/-- "No event other than power-on leaves LOCKED", and none changes a LOCKED mirror's words (20_memory.md R57). -/
theorem step_keeps_locked_mirror {s t : State} (h : step s = .next t) (hlocked : s.locked = true)
    (hpower : ∀ landed msr mlo mhi pci, nextTurn s ≠ .powerOn landed msr mlo mhi pci) :
    t.mlo = s.mlo ∧ t.mhi = s.mhi := by
  obtain ⟨-, hdev⟩ := step_deviceStep h
  cases hdev with
  | same hdev => exact ⟨hdev.mlo, hdev.mhi⟩
  | msrWrite _ _ hdev => exact ⟨hdev.mlo, hdev.mhi⟩
  | memWrite addr w _ hdev =>
    obtain ⟨hmlo, hmhi⟩ := performMemWrite_locked addr w s hlocked
    exact ⟨hdev.mlo.trans hmlo, hdev.mhi.trans hmhi⟩
  | pciChange _ _ _ _ hmlo hmhi => exact ⟨hmlo, hmhi⟩
  | power landed msr mlo mhi pci hturn => exact absurd hturn (hpower landed msr mlo mhi pci)

/-- Settles O45: the rows are those of the device write, of the read stages' frame and of power-on, and over every step
the devices see at most one write, which a LOCKED mirror rejects. -/
theorem lockStateMachine : Obligations.LockStateMachine := by
  refine ⟨fun s w hl => ?unlocked, fun s w hl => ?locked, fun i s t hq h => ?reads, powerOn_unlocked,
    fun s t h hl hpower => ?step⟩
  case unlocked =>
    have hlow := performMemWrite_low w s hl
    have hhigh := performMemWrite_high w s hl
    refine ⟨hlow, hhigh, ?_, ?_⟩
    · rw [hlow]; exact hl
    · exact (congrArg State.locked hhigh).trans (lockBit_eq w)
  case locked =>
    exact ⟨performMemWrite_of_hit_locked w (by simp [State.hitsMirror]) hl,
      performMemWrite_of_hit_locked w (by simp [State.hitsMirror, highWordOffset]) hl⟩
  case reads =>
    have hlo : s.seq ≠ .mmioWrLo := by rcases hq with hq | hq <;> simp [hq]
    have hhi : s.seq ≠ .mmioWrHi := by rcases hq with hq | hq <;> simp [hq]
    obtain ⟨hmlo, hmhi, -⟩ := (exec_stageFrame h).mirror hlo hhi
    exact ⟨hmlo, hmhi, locked_congr hmhi⟩
  case step =>
    obtain ⟨hmlo, hmhi⟩ := step_keeps_locked_mirror h hl hpower
    exact ⟨(locked_congr hmhi).trans hl, hmlo, hmhi⟩

end Sys2Proof.Machine
end

section
/-! SUPPORT. The write window: the ways into RRC's two write stages, and the step. -/

namespace Sys2Proof.Machine

/-- Outside the two write stages the window says nothing. -/
theorem writeWindow_of_seq_ne {t : State} (hlo : t.seq ≠ .mmioWrLo) (hhi : t.seq ≠ .mmioWrHi) : WriteWindow t :=
  fun _ _ => ⟨fun hq => absurd hq hlo, fun hq => absurd hq hhi⟩

theorem writeWindow_of_idle {t : State} (hq : t.seq = .idle) : WriteWindow t :=
  writeWindow_of_seq_ne (by simp [hq]) (by simp [hq])

/-- With another writer the window says nothing. -/
theorem writeWindow_of_extWriters {t : State} (h : t.cfg.extWriters = true) : WriteWindow t :=
  fun hno => by simp [h] at hno

theorem WriteWindow.of_sameRegisters {s t : State} (hs : WriteWindow s) (hregs : SameRegisters s t)
    (hdev : SameDevices s t) (hcfg : t.cfg = s.cfg) : WriteWindow t := by
  intro hext haddr
  rw [hcfg] at hext haddr
  rw [hregs.addr] at haddr
  rw [hregs.seq, hregs.newimg, locked_congr hdev.mhi, hdev.mlo]
  exact hs hext haddr

theorem Surrounded.sameRegisters {s t : State} (h : Surrounded s t) : SameRegisters s t := by
  rw [h]
  constructor <;> rfl

theorem WriteWindow.of_surrounded {s t : State} (hs : WriteWindow s) (h : Surrounded s t) : WriteWindow t :=
  hs.of_sameRegisters h.sameRegisters h.sameDevices h.cfg_eq

/-- A part of a command is not followed by a write stage. -/
theorem writeWindow_afterPart (i : Instr) {q : Seq} (s : State) (hlo : q ≠ .mmioWrLo) (hhi : q ≠ .mmioWrHi) :
    WriteWindow (afterPart i q s) := by
  obtain ⟨e, -⟩ | ⟨e, -⟩ := afterPart_cases i q s <;> rw [e]
  · exact writeWindow_of_idle rfl
  · exact writeWindow_of_seq_ne hlo hhi
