-- ==== Sys2Proof/WellFormed.lean ====
section
/-! DEFINITION. Which instructions have an encoding: the field checks that a word must pass before it is the
instruction (09:R149), as far as the types of the operands do not already say them. -/

namespace Sys2Proof

/-- A format code of R30. -/
def fmtCodeOk (f : BitVec 5) : Bool := (f.toNat ≤ 14 && f.toNat ≠ 7) || f.toNat = 16

/-- The conditions PCMP accepts (13:R192). -/
def pcmpCond : Cond → Bool
  | .eq | .ne | .lt | .ge | .gt | .le | .tst => true
  | .ltu | .geu | .gtu | .leu => false

/-- The kind, predicate and aux combinations of SEND (17:R245). -/
def sendOk (kind : TkKind) (pred : TPred) (aux : BitVec 9) : Bool :=
  match kind with
  | .ctrl => aux = 0 && (pred = .true || pred = .false)
  | .scale => pred ≠ .null && decide (aux.toNat < 32)
  | .data | .plane => pred ≠ .null

/-- The same for the instructions that send no CTRL token (17:R245). -/
def flowOk (kind : TkKind) (pred : TPred) (aux : BitVec 9) : Bool :=
  kind ≠ .ctrl && sendOk kind pred aux

/-- The tsel field of QUANT and SCL.MAX (13:R202). -/
def tselOk (keep : Bool) (fmtd : BitVec 5) (tsel : BitVec 3) : Bool :=
  tsel = 0 || (decide (tsel.toNat ≤ 4) && fmtd = 0x0E && !keep)

/-- A direction of a compare-exchange: bit 0 to 9 (13:R199). -/
def cexDirOk : CexDir → Bool
  | .asc | .desc => true
  | .bit h => h.toNat ≤ 9

/-- Opcodes that R153 assigns, by class. -/
def assigned (cls op : Nat) : Bool :=
  match cls with
  | 0 => op ≤ 0x1A
  | 1 => op ∈ [0x00, 0x02, 0x06, 0x07, 0x08, 0x0A, 0x0B, 0x0C, 0x0D, 0x0E, 0x0F, 0x16, 0x18, 0x19]
  | 2 => op ≤ 0x06 || (0x08 ≤ op && op ≤ 0x0C)
  | 3 => op ≤ 0x1E
  | 4 => op ≤ 0x09
  | 5 => op ≤ 0x0D || (0x10 ≤ op && op ≤ 0x14)
  | 6 => op ≤ 0x0E
  | 7 => op ≤ 0x0D
  | 8 => op ≤ 0x08 || op = 0x10 || op = 0x11 || op = 0x18 || op = 0x19
  | 9 => op ≤ 0x0B || op = 0x10 || (0x18 ≤ op && op ≤ 0x1A)
  | 10 => op ≤ 0x09
  | _ => false

/-- A word that is no instruction: the all-zeros word, an unassigned class or opcode (09:R149). -/
def isIllegal (w : Word) : Bool :=
  w = 0 || !assigned (bitsOf w.toNat 60 4) (bitsOf w.toNat 54 6)

/-- The checks that raise RESERVED_FIELD (09:R149, and the fixed value ranges of the descriptions). DESIGN CHOICE (log entry
27): those of a token form's description are made whether or not the guard holds, like the decode checks of R149, and so are
those on tsel of QUANT and SCL.MAX with Q4A (13:R202), which thereby come before the FORMAT of an absent fmts. -/
def fieldsOk : Instr → Bool
  | .bfx _ _ pos len1 | .bfi _ _ _ pos len1 => pos.toNat + len1.toNat + 1 ≤ 64
  | .pcmp cc _ _ _ _ _ => pcmpCond cc
  | .preduce _ _ g => g.toNat ≤ 10
  | .cex d _ g => cexDirOk d && decide (g.toNat ≤ 9)
  | .cexi d _ g => cexDirOk d && decide (g.toNat ≤ 9)
  | .quant keep _ _ _ fmtd _ tsel _ => tselOk keep fmtd tsel
  | .sclMax _ _ _ fmtd _ tsel _ => tselOk false fmtd tsel
  | .send _ _ _ pred aux kind => sendOk kind pred aux
  | .steer _ _ _ _ aux kind => flowOk kind .none aux
  | .dup _ ports _ pred aux kind => ports ≠ 0 && flowOk kind pred aux
  | .loopbIssue _ _ _ _ pred aux kind => flowOk kind pred aux
  | .ld _ _ _ size sx | .ldWave _ _ _ size sx _ _ _ | .lda _ _ _ _ size sx | .ldaProm _ _ _ _ size sx =>
      !(sx && size = .d)
  | .phcrd sd => sd ≠ 0 && sd ≠ 31
  | .mts reg _ => reg ≠ .split && reg ≠ .lfsrseed && reg ≠ .trapcause
  | .add sd sa sb => !(sd = 0 && sa = .s 0 && sb = .s 0)
  | _ => true

/-- The checks that raise FORMAT at decode: a format code absent from R30 (09:R149). -/
def formatsOk : Instr → Bool
  | .cvt _ _ _ d s _ | .cvts _ _ _ d s _ | .deq _ _ _ d s _ => fmtCodeOk d && fmtCodeOk s
  | .quant _ _ _ _ d s _ _ | .sclMax _ _ _ d s _ _ => fmtCodeOk d && fmtCodeOk s
  | .prdTrunc _ _ _ s _ _ | .prdRound _ _ _ s _ _ | .sclGet _ _ s _ => fmtCodeOk s
  | .pwr _ _ _ d _ _ | .sclPut _ _ d _ => fmtCodeOk d
  | .accrd _ _ _ f _ _ => fmtCodeOk f
  | _ => true

/-- The message opcode of a constructor of a message (09:R156); MCFGW has two, told apart by its operand. -/
def msgOp : Instr → Option (Nat × Msg)
  | .mnop m => some (0x00, m) | .mld m => some (0x01, m) | .mst m => some (0x02, m) | .maadd m => some (0x03, m)
  | .mamin m => some (0x04, m) | .mamax m => some (0x05, m) | .maand m => some (0x06, m) | .maor m => some (0x07, m)
  | .maxor m => some (0x08, m) | .mswp m => some (0x09, m) | .minc m => some (0x0A, m) | .mprom m => some (0x0B, m)
  | .mpack m => some (0x0C, m) | .mstop m => some (0x0D, m) | .mresume m => some (0x0E, m)
  | .mcfgwEntry m => some (0x0F, m) | .mcfgwPair m => some (0x0F, m) | .mrdy m => some (0x10, m)
  | .msgMqpush m => some (0x11, m) | .msgMqpop m => some (0x12, m) | .mspawn m => some (0x13, m)
  | .mown m => some (0x14, m) | .mbar m => some (0x15, m) | .mtrap m => some (0x16, m) | .mreply m => some (0x17, m)
  | _ => none

/-- The command message of a constructor of a host command with the code it must carry (25:R361, 27:R388). -/
def cmdOf : Instr → Option (Nat × Cmd)
  | .loadcfg c => some (1, c) | .launch c => some (2, c) | .stopCommand c => some (3, c)
  | .resumeContext c => some (4, c) | .resumeHeldObject c => some (4, c) | .exit c => some (5, c)
  | .write c => some (6, c) | .bankWrite c => some (6, c) | .managementWrite c => some (6, c)
  | .chronoCtlUnfreeze c => some (6, c) | .read c => some (7, c) | .bankRead c => some (7, c)
  | .managementRead c => some (7, c)
  | .bindRoot c | .bindFaultRing c | .bindMeridianWindow c | .bindHoldThreshold c | .bindHandlerEntry c
  | .bindPeerAdmission c | .bindCaptureStream c | .bindReserved c => some (8, c)
  | .fwstage c => some (9, c) | .fwactivate c => some (10, c) | .query c => some (11, c) | .attest c => some (12, c)
  | _ => none

/-- Operand of MCFGW that names a handler entry, a pair, or neither (19:R306). -/
inductive McfgwTarget where
  | entry | pair | bad
deriving DecidableEq, Repr

def mcfgwTarget (operand : Word) : McfgwTarget :=
  let k := bitsOf operand.toNat 54 10
  if 1 ≤ k ∧ k ≤ 0xFF then .entry else if 0x100 ≤ k ∧ k ≤ 0x103 then .pair else .bad

/-- Which forms of a command code a message is (25:R361, R364; 27:R385, R391). -/
inductive CmdForm where
  | loadcfg | launch | stop | resumeCtx | resumeObj | exit | write | bankWrite | mgmtWrite | unfreeze
  | read | bankRead | mgmtRead | bind (op : Nat) | fwstage | fwactivate | query | attest | unknown
deriving DecidableEq, Repr

def cmdForm (c : Cmd) : CmdForm :=
  let mgmt := c.ctx = 0xFFFF ∧ bitsOf c.arg.toNat 62 1 = 1
  let bank := bitsOf c.arg.toNat 63 1 = 1
  match c.code.toNat with
  | 1 => .loadcfg
  | 2 => .launch
  | 3 => .stop
  | 4 => if bank then .resumeObj else .resumeCtx
  | 5 => .exit
  | 6 =>
    if mgmt then
      if c.len = 8 ∧ c.maddr.toNat % 0x100000 = 0x38 ∧ c.maddr.toNat / 0x100000 < 8 then .unfreeze else .mgmtWrite
    else if bank then .bankWrite else .write
  | 7 => if mgmt then .mgmtRead else if bank then .bankRead else .read
  | 8 => let op := bitsOf c.arg.toNat 0 8; if 1 ≤ op ∧ op ≤ 7 then .bind op else .bind 0
  | 9 => .fwstage
  | 10 => .fwactivate
  | 11 => .query
  | 12 => .attest
  | _ => .unknown

/-- The form a constructor of a host command stands for. -/
def cmdFormOf : Instr → Option CmdForm
  | .loadcfg _ => some .loadcfg | .launch _ => some .launch | .stopCommand _ => some .stop
  | .resumeContext _ => some .resumeCtx | .resumeHeldObject _ => some .resumeObj | .exit _ => some .exit
  | .write _ => some .write | .bankWrite _ => some .bankWrite | .managementWrite _ => some .mgmtWrite
  | .chronoCtlUnfreeze _ => some .unfreeze | .read _ => some .read | .bankRead _ => some .bankRead
  | .managementRead _ => some .mgmtRead | .bindRoot _ => some (.bind 1) | .bindFaultRing _ => some (.bind 2)
  | .bindMeridianWindow _ => some (.bind 3) | .bindHoldThreshold _ => some (.bind 4)
  | .bindHandlerEntry _ => some (.bind 5) | .bindPeerAdmission _ => some (.bind 6)
  | .bindCaptureStream _ => some (.bind 7) | .bindReserved _ => some (.bind 0) | .fwstage _ => some .fwstage
  | .fwactivate _ => some .fwactivate | .query _ => some .query | .attest _ => some .attest
  | .unknownCommand _ => some .unknown
  | _ => none

/-- An instruction, message or command that its encoding admits. Events without an encoding are well formed. -/
def Instr.wellFormed (i : Instr) : Bool :=
  fieldsOk i && formatsOk i &&
  (match i with
   | .illegalOp w => isIllegal w
   | .mcfgwEntry m => m.op = 0x0F && mcfgwTarget m.operand = .entry
   | .mcfgwPair m => m.op = 0x0F && mcfgwTarget m.operand = .pair
   | .unknownCommand c => cmdForm c = .unknown
   | .launch c => cmdForm c = .launch
   | _ =>
     (match msgOp i with | some (k, m) => m.op.toNat = k | none => true) &&
     (match cmdOf i, cmdFormOf i with | some (_, c), some f => cmdForm c = f | _, _ => true))

end Sys2Proof
end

=== THE TASK ===
The lines to return are those in the records above that hold the word "hlocked".

=== RESPONSE TO THE TASK ===
theorem step_keeps_locked_mirror {s t : State} (h : step s = .next t) (hlocked : s.locked = true)
    obtain ⟨hmlo, hmhi⟩ := performMemWrite_locked addr w s hlocked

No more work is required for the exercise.